(Stored data)
-- ==== Sys2Proof/Machine/Maint.lean ====
section
/-! DEFINITION. The maintenance arbiter (21 R473-R480): requests per port, conflicts, merging, grants and their ends. -/

namespace Sys2Proof.Machine

/-! ### Ports in service (03 R73-R80, 21 R476, 22 R504) -/

/-- Whether the port counts as in service for the group's state (01 Table OR.6): enabled, with a role, calibrated and
trained, without a fault. A running calibration does not count (21 R476). -/
def Dev.counts (d : Dev) (p : Nat) : Bool :=
  let x := d.port p
  d.portEn p && decide (d.role p ≠ 7) && x.calOk && x.trainOk && !x.ocFault && !x.thFault && !x.ocBarred &&
    !bit d.pwr.qdown (portQuad p)

/-- `IN_SERVICE`. -/
def Dev.inService (d : Dev) (p : Nat) : Bool := d.counts p && !(d.port p).calib
/-- Whether the port holds an L role. -/
def Dev.isL (d : Dev) (p : Nat) : Bool := decide (d.role p < 3)
/-- The in-service L ports of a group. -/
def Dev.lPorts (d : Dev) (g : Nat) : List Nat := (groupPorts g).filter (fun p => d.isL p && d.inService p)
/-- The in-service N port of a group, if any. -/
def Dev.nPorts (d : Dev) (g : Nat) : List Nat := (groupPorts g).filter (fun p => decide (d.role p = 3) && d.inService p)
/-- The in-service slots of a group as a mask. -/
def Dev.serviceMask (d : Dev) (g : Nat) : Nat :=
  (List.range 4).foldl (fun m s => if d.inService (4 * g + s) then m + 2 ^ s else m) 0

/-! ### Requests -/

/-- Requests that wait on a port. -/
def Dev.reqsAt (d : Dev) (p : Nat) : List MntReq := d.mnt.reqs.filter (fun r => r.ports.contains p)
/-- The activity that runs on a port. -/
def Dev.runsAt (d : Dev) (p : Nat) : Option MntRun := d.mnt.runs.find? (fun r => r.req.ports.contains p)
/-- `RUN_KIND` of a port. -/
def Dev.runKind (d : Dev) (p : Nat) : Nat := match d.runsAt p with | some r => r.req.kind | none => 0
/-- The running activity of one kind on a port. -/
def Dev.runOf (d : Dev) (kind p : Nat) : Option MntRun :=
  d.mnt.runs.find? (fun r => decide (r.req.kind = kind) && r.req.ports.contains p)
/-- Whether a request of one kind waits on a port. -/
def Dev.waits (d : Dev) (kind p : Nat) : Bool := (d.reqsAt p).any (fun r => decide (r.kind = kind))

/-- Whether two requests share a port. -/
def sharePort (a b : MntReq) : Bool := a.ports.any (fun p => b.ports.contains p)
/-- Whether two requests use a port of one group. -/
def shareGroup (a b : MntReq) : Bool := a.ports.any (fun p => b.ports.any (fun q => decide (portGroup p = portGroup q)))

/-- Table MR.2 among kinds 0x01 to 0x03. -/
def mntConflict (a b : MntReq) : Bool :=
  match a.kind, b.kind with
  | 1, 2 | 2, 1 | 1, 3 | 3, 1 => sharePort a b
  | 2, 2 | 2, 3 | 3, 2 => shareGroup a b
  | _, _ => false

/-- Append a request with the next stamp. -/
def Dev.enqueueMnt (d : Dev) (kind : Nat) (ports : List Nat) (cmd sess : Option Nat) : Dev :=
  { d with mnt := { d.mnt with
      reqs := d.mnt.reqs ++ [({ kind := kind, ports := ports, stamp := d.mnt.stamp, cmd := cmd, accept := d.clk,
                                found := (ports.map d.runKind).foldl (fun a k => if a = 0 then k else a) 0,
                                sess := sess } : MntReq)]
      stamp := d.mnt.stamp + 1 } }

/-- The stamp of the newest sounding that waits on a port. -/
def Dev.newestSounding (d : Dev) (p : Nat) : Option Nat :=
  ((d.reqsAt p).filter (fun r => decide (r.kind = 3))).foldl (fun _ r => some r.stamp) none

/-- A request of kind 0x01 or 0x02 for a port, from a command or from the device itself: merged, queued, refused for room,
or queued in place of the newest waiting sounding (21 R477). -/
def Dev.askMnt (d : Dev) (kind p : Nat) (cmd : Option Nat) : Dev :=
  if (d.runOf kind p).isSome || d.waits kind p then
    match cmd with
    | none => d
    | some id =>
      let found := if (d.runOf kind p).isSome then 0 else d.runKind p
      { d with mnt := { d.mnt with merges := d.mnt.merges ++
          [({ kind := kind, port := p, cmd := id, accept := d.clk, found := found, start := false } : MntMerge)] } }
  else if (d.reqsAt p).length < 4 then d.enqueueMnt kind [p] cmd none
  else
    match cmd with
    | some id => d.finishSt id stNoRoom
    | none =>
      let d := match d.newestSounding p with
        | none => d
        | some s => { d with mnt := { d.mnt with reqs := d.mnt.reqs.filter (fun r => decide (r.stamp ≠ s)) } }
      d.enqueueMnt kind [p] none none

/-- Whether every queue that a sounding would join has room (21 R477). -/
def Dev.roomFor (d : Dev) (ports : List Nat) : Bool := ports.all (fun p => decide ((d.reqsAt p).length < 4))

/-- Whether a waiting request may be granted (21 R473, R475). -/
def Dev.grantable (d : Dev) (r : MntReq) : Bool :=
  !d.mnt.runs.any (fun x => mntConflict r x.req) &&
    !d.mnt.reqs.any (fun x => decide (x.stamp < r.stamp) && sharePort x r) &&
    r.ports.all (fun p => decide ((d.group (portGroup p)).st ≠ .calibrating) && (decide (r.kind = 1) || d.inService p))

/-- The commands that a request serves, with acceptance and `Q2`: its own and those merged with it. -/
def Dev.mntCmds (d : Dev) (r : MntReq) : List (Nat × Nat × Nat) :=
  (match r.cmd with | some id => [(id, r.accept, r.found)] | none => []) ++
    ((d.mnt.merges.filter (fun m => decide (m.kind = r.kind) && r.ports.contains m.port && !m.start)).map
      (fun m => (m.cmd, m.accept, m.found)))

/-- The merges of a request end with it. -/
def Dev.dropMerges (d : Dev) (r : MntReq) : Dev :=
  { d with mnt := { d.mnt with
      merges := d.mnt.merges.filter (fun m => !(decide (m.kind = r.kind) && r.ports.contains m.port && !m.start)) } }

/-- A command joins a training of its group's start (04 Table FD.7). -/
def Dev.joinStart (d : Dev) (p id : Nat) : Dev :=
  { d with mnt := { d.mnt with merges := d.mnt.merges ++
      [({ kind := 2, port := p, cmd := id, accept := d.clk, found := 0, start := true } : MntMerge)] } }

/-- The commands that joined the training of a start end with it, given how. -/
def Dev.endJoined (d : Dev) (ps : List Nat) (fin : Dev → Nat → Dev) : Dev :=
  let hit := fun (m : MntMerge) => m.start && ps.contains m.port
  let cs := (d.mnt.merges.filter hit).map (fun m => m.cmd)
  cs.foldl fin { d with mnt := { d.mnt with merges := d.mnt.merges.filter (fun m => !hit m) } }

/-- Effect of MAINT_GRANT: the grantable request with the earliest stamp is handed to the Gong, which runs it in the first
beacon period not yet frozen (21 R475, R478, 10 R256). -/
def maintGrantEffect (d : Dev) : Dev :=
  if d.dev ≠ .run then d
  else
    match d.mnt.reqs.find? (fun r => d.grantable r) with
    | none => d
    | some r =>
      let waited := (d.mntCmds r).filter (fun c => decide (c.2.1 < d.clk))
      let d := { d with mnt := { d.mnt with
          reqs := d.mnt.reqs.filter (fun x => decide (x.stamp ≠ r.stamp))
          runs := d.mnt.runs ++ [({ req := r, grant := d.clk, placed := some ((d.msync.bpi + 4) % 2 ^ 23) } : MntRun)] } }
      waited.foldl (fun d _ => d.raise .mnt 2) d

/-- MAINT_GRANT. -/
def execMaintGrant (s : State) : Host.Outcome State Fault Refusal := run maintGrantEffect s

/-- An activity ends: its commands complete, with the wait in units of 64 us and what they found (21 R478); those that joined a start's
training have not waited. -/
def Dev.endMnt (d : Dev) (kind p q0 q3 q4 : Nat) : Dev :=
  let d := if kind = 2 then d.endJoined [p] (fun d id => d.finish id stOk (quints q0 0 0 q3 q4)) else d
  match d.runOf kind p with
  | none => d
  | some r =>
    let cs := d.mntCmds r.req
    let d := { d with mnt := { d.mnt with runs := d.mnt.runs.filter (fun x => decide (x.req.stamp ≠ r.req.stamp)) } }
    let d := d.dropMerges r.req
    cs.foldl (fun d c =>
      let wait := r.grant - c.2.1
      d.finish c.1 (if wait = 0 then stOk else stMaintDeferred) (quints q0 (min 0xFFFF (wait / 16000)) c.2.2 q3 q4)) d

/-- A granted activity goes back to the head of its queues with its stamp (21 R480). -/
def Dev.requeueMnt (d : Dev) (kind p : Nat) : Dev :=
  match d.runOf kind p with
  | none => d
  | some r => { d with mnt := { d.mnt with
      runs := d.mnt.runs.filter (fun x => decide (x.req.stamp ≠ r.req.stamp)), reqs := r.req :: d.mnt.reqs } }

/-- Waiting and running requests for any of the ports end, their commands with ST_FLUSHED (21 R480). -/
def Dev.flushMnt (d : Dev) (ports : List Nat) : Dev :=
  let hit := fun (r : MntReq) => r.ports.any (fun p => ports.contains p)
  let gone := (d.mnt.runs.map (fun r => r.req)).filter hit ++ d.mnt.reqs.filter hit
  let ids := gone.flatMap (fun r => (d.mntCmds r).map (fun c => c.1))
  let d := { d with mnt := { d.mnt with reqs := d.mnt.reqs.filter (fun r => !hit r),
                                        runs := d.mnt.runs.filter (fun r => !hit r.req) } }
  let d := gone.foldl (fun d r => d.dropMerges r) d
  ids.foldl (fun d id => d.finishSt id stFlushed) (d.endJoined ports (fun d id => d.finishSt id stFlushed))

end Sys2Proof.Machine
end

== What to work on ==
Scan the records above for the lines holding "beacon period not" and "reqs := r.req". Transcribe those two and every line between them word for word, and no others.

== Result of the task ==
beacon period not yet frozen (21 R475, R478, 10 R256). -/
def maintGrantEffect (d : Dev) : Dev :=
  if d.dev ≠ .run then d
  else
    match d.mnt.reqs.find? (fun r => d.grantable r) with
    | none => d
    | some r =>
      let waited := (d.mntCmds r).filter (fun c => decide (c.2.1 < d.clk))
      let d := { d with mnt := { d.mnt with
          reqs := d.mnt.reqs.filter (fun x => decide (x.stamp ≠ r.stamp))
          runs := d.mnt.runs ++ [({ req := r, grant := d.clk, placed := some ((d.msync.bpi + 4) % 2 ^ 23) } : MntRun)] } }
      waited.foldl (fun d _ => d.raise .mnt 2) d

/-- MAINT_GRANT. -/
def execMaintGrant (s : State) : Host.Outcome State Fault Refusal := run maintGrantEffect s

/-- An activity ends: its commands complete, with the wait in units of 64 us and what they found (21 R478); those that joined a start's
training have not waited. -/
def Dev.endMnt (d : Dev) (kind p q0 q3 q4 : Nat) : Dev :=
  let d := if kind = 2 then d.endJoined [p] (fun d id => d.finish id stOk (quints q0 0 0 q3 q4)) else d
  match d.runOf kind p with
  | none => d
  | some r =>
    let cs := d.mntCmds r.req
    let d := { d with mnt := { d.mnt with runs := d.mnt.runs.filter (fun x => decide (x.req.stamp ≠ r.req.stamp)) } }
    let d := d.dropMerges r.req
    cs.foldl (fun d c =>
      let wait := r.grant - c.2.1
      d.finish c.1 (if wait = 0 then stOk else stMaintDeferred) (quints q0 (min 0xFFFF (wait / 16000)) c.2.2 q3 q4)) d

/-- A granted activity goes back to the head of its queues with its stamp (21 R480). -/
def Dev.requeueMnt (d : Dev) (kind p : Nat) : Dev :=
  match d.runOf kind p with
  | none => d
  | some r => { d with mnt := { d.mnt with
      runs := d.mnt.runs.filter (fun x => decide (x.req.stamp ≠ r.req.stamp)), reqs := r.req :: d.mnt.reqs } }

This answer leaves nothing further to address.